» INSTRUCTIONS FOR THE TASK: In the entries that follow, find the line containing "active : ActiveOk"; from there, copy every line exactly through the line containing "one block -/".
_ _ _ _ _ _ _
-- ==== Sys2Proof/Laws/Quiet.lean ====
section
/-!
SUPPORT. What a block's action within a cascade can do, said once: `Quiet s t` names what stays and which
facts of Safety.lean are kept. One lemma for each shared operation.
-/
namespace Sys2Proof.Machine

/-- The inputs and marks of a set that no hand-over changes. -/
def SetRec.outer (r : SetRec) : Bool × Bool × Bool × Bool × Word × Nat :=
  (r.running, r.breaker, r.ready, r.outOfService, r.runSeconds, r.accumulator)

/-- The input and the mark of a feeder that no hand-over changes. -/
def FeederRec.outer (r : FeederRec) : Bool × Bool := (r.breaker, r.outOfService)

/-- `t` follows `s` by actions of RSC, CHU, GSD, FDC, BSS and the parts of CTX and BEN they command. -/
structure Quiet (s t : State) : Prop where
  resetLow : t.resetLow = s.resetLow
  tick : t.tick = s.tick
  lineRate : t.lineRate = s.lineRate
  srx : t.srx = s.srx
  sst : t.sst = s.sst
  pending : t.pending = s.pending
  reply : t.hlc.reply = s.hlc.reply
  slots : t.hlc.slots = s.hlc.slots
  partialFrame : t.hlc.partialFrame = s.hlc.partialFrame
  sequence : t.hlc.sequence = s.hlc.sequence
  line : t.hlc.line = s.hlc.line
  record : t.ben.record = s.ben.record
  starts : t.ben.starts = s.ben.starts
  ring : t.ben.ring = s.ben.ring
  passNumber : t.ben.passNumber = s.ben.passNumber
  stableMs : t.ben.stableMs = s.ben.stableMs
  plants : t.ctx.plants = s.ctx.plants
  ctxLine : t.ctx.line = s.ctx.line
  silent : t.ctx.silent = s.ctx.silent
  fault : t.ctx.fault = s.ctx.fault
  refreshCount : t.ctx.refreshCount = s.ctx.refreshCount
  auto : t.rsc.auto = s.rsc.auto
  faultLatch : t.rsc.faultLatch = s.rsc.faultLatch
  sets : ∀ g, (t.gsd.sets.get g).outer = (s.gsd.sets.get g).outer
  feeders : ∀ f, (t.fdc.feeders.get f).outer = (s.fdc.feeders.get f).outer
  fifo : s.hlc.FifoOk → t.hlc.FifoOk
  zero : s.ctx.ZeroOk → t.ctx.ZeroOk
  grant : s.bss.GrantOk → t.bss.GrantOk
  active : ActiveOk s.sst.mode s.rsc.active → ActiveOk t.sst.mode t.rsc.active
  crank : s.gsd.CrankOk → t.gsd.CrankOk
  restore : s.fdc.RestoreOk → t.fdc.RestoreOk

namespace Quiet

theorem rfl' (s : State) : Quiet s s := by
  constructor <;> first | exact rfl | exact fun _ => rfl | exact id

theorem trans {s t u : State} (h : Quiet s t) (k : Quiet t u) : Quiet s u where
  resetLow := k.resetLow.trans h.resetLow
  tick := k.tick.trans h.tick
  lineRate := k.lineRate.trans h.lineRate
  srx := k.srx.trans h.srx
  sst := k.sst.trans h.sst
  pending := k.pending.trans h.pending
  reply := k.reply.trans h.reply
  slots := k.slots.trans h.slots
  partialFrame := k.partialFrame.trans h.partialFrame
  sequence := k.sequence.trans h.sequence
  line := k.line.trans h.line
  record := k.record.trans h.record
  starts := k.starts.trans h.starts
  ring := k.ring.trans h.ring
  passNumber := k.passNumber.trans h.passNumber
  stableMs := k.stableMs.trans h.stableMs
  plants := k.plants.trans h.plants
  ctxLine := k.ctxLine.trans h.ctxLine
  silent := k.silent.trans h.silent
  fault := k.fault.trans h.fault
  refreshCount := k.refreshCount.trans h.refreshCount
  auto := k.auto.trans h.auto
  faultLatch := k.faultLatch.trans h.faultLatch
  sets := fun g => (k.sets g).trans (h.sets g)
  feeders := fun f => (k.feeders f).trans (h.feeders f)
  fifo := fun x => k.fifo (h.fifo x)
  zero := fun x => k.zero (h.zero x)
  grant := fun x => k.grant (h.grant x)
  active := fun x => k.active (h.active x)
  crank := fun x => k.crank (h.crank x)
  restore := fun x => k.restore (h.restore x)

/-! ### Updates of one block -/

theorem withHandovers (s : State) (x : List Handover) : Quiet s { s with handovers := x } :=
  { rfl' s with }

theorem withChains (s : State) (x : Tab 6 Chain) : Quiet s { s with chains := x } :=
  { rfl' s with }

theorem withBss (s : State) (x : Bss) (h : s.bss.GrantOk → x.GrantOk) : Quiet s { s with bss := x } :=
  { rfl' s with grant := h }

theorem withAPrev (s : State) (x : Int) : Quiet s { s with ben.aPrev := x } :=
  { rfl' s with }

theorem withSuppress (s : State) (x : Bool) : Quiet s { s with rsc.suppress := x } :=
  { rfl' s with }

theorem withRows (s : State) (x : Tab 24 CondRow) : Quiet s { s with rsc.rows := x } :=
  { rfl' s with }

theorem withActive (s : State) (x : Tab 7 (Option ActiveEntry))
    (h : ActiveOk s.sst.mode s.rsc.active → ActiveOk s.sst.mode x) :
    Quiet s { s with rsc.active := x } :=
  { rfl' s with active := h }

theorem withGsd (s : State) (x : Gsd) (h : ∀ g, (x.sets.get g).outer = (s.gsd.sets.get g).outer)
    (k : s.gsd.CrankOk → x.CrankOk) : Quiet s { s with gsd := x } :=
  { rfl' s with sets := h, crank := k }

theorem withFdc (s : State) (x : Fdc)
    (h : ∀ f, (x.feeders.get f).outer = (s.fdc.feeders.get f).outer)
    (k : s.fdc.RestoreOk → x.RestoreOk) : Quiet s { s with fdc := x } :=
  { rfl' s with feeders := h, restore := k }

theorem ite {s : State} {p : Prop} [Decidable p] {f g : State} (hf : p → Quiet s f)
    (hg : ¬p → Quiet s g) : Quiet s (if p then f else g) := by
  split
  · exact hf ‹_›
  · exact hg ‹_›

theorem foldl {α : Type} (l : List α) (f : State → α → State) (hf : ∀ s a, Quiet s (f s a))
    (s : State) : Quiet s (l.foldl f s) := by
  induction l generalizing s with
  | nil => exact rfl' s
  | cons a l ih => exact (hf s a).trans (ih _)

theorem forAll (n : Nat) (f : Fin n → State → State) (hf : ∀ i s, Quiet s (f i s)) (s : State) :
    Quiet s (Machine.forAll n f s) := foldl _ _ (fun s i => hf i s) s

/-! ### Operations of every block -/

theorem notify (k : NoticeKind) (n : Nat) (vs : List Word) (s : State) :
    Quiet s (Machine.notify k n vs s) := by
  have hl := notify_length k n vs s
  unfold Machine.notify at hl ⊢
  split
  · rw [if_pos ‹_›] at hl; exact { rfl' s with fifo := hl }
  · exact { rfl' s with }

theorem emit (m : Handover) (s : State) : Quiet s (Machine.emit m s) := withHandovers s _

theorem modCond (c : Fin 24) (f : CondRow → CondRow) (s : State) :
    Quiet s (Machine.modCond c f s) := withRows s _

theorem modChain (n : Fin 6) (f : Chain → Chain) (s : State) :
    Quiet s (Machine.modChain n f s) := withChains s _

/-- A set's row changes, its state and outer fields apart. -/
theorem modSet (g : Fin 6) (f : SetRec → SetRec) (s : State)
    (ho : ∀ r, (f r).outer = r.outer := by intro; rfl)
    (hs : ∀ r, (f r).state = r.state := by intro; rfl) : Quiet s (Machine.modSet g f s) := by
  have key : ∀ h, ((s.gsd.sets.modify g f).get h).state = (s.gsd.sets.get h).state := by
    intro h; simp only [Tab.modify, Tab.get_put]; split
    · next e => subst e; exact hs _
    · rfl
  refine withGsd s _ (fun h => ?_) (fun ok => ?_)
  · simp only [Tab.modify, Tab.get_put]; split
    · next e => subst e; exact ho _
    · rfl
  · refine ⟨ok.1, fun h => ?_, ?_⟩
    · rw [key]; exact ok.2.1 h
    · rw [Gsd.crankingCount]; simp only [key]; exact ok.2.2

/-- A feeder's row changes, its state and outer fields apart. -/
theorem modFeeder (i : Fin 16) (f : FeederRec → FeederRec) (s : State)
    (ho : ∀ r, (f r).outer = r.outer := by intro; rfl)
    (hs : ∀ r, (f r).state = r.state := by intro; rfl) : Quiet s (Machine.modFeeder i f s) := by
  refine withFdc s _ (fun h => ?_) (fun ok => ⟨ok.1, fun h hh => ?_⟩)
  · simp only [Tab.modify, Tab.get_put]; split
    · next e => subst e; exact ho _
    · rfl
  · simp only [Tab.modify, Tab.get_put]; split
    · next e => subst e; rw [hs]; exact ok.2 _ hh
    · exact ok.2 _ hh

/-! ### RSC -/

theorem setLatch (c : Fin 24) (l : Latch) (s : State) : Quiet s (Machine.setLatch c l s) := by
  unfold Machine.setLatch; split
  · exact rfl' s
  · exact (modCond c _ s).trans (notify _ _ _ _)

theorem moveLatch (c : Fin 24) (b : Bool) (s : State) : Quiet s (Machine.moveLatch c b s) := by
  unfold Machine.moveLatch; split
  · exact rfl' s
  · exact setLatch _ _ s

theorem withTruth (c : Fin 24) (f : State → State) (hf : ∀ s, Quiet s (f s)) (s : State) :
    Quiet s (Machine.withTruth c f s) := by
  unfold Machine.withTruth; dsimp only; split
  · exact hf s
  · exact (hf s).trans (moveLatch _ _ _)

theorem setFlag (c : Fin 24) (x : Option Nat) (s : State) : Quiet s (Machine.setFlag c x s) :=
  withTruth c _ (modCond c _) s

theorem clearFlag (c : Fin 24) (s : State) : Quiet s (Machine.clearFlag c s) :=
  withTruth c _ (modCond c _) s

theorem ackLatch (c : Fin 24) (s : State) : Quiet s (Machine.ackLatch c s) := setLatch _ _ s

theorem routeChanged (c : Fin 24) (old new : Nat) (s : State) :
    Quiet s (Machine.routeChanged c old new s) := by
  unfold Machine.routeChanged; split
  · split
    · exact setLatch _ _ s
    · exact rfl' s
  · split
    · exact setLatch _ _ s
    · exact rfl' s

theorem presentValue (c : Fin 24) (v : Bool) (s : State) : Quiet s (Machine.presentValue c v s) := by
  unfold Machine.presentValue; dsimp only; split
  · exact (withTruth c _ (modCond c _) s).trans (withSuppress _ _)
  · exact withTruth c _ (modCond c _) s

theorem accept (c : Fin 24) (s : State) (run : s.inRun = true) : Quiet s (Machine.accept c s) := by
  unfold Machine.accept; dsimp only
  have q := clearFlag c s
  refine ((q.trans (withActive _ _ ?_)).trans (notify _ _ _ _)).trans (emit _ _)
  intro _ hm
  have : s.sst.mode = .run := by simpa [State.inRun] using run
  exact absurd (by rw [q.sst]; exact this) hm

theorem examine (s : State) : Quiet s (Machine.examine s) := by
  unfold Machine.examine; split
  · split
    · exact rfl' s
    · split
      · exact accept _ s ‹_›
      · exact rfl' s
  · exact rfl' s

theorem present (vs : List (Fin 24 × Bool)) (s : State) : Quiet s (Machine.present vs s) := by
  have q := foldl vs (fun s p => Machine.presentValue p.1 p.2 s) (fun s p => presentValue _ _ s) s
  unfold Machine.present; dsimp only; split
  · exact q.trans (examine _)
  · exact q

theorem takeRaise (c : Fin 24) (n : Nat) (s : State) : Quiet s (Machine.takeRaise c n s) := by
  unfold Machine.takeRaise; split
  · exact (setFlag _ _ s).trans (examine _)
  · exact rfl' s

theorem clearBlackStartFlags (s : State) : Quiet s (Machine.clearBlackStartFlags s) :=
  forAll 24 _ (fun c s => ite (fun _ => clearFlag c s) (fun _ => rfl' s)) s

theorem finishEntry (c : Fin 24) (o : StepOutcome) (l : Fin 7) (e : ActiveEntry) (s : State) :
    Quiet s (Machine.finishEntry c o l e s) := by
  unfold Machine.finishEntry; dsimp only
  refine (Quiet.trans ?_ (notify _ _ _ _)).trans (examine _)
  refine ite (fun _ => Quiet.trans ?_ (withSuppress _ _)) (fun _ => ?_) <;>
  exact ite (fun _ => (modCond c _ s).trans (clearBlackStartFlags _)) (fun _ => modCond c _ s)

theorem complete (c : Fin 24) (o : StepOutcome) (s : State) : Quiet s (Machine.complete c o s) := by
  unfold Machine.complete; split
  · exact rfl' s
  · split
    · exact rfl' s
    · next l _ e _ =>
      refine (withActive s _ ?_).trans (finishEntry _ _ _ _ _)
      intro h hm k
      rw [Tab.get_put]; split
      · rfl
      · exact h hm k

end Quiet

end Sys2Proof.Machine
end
_ _ _ _ _ _ _
» ANSWER BOX:
  active : ActiveOk s.sst.mode s.rsc.active → ActiveOk t.sst.mode t.rsc.active
  crank : s.gsd.CrankOk → t.gsd.CrankOk
  restore : s.fdc.RestoreOk → t.fdc.RestoreOk

namespace Quiet

theorem rfl' (s : State) : Quiet s s := by
  constructor <;> first | exact rfl | exact fun _ => rfl | exact id

theorem trans {s t u : State} (h : Quiet s t) (k : Quiet t u) : Quiet s u where
  resetLow := k.resetLow.trans h.resetLow
  tick := k.tick.trans h.tick
  lineRate := k.lineRate.trans h.lineRate
  srx := k.srx.trans h.srx
  sst := k.sst.trans h.sst
  pending := k.pending.trans h.pending
  reply := k.reply.trans h.reply
  slots := k.slots.trans h.slots
  partialFrame := k.partialFrame.trans h.partialFrame
  sequence := k.sequence.trans h.sequence
  line := k.line.trans h.line
  record := k.record.trans h.record
  starts := k.starts.trans h.starts
  ring := k.ring.trans h.ring
  passNumber := k.passNumber.trans h.passNumber
  stableMs := k.stableMs.trans h.stableMs
  plants := k.plants.trans h.plants
  ctxLine := k.ctxLine.trans h.ctxLine
  silent := k.silent.trans h.silent
  fault := k.fault.trans h.fault
  refreshCount := k.refreshCount.trans h.refreshCount
  auto := k.auto.trans h.auto
  faultLatch := k.faultLatch.trans h.faultLatch
  sets := fun g => (k.sets g).trans (h.sets g)
  feeders := fun f => (k.feeders f).trans (h.feeders f)
  fifo := fun x => k.fifo (h.fifo x)
  zero := fun x => k.zero (h.zero x)
  grant := fun x => k.grant (h.grant x)
  active := fun x => k.active (h.active x)
  crank := fun x => k.crank (h.crank x)
  restore := fun x => k.restore (h.restore x)

/-! ### Updates of one block -/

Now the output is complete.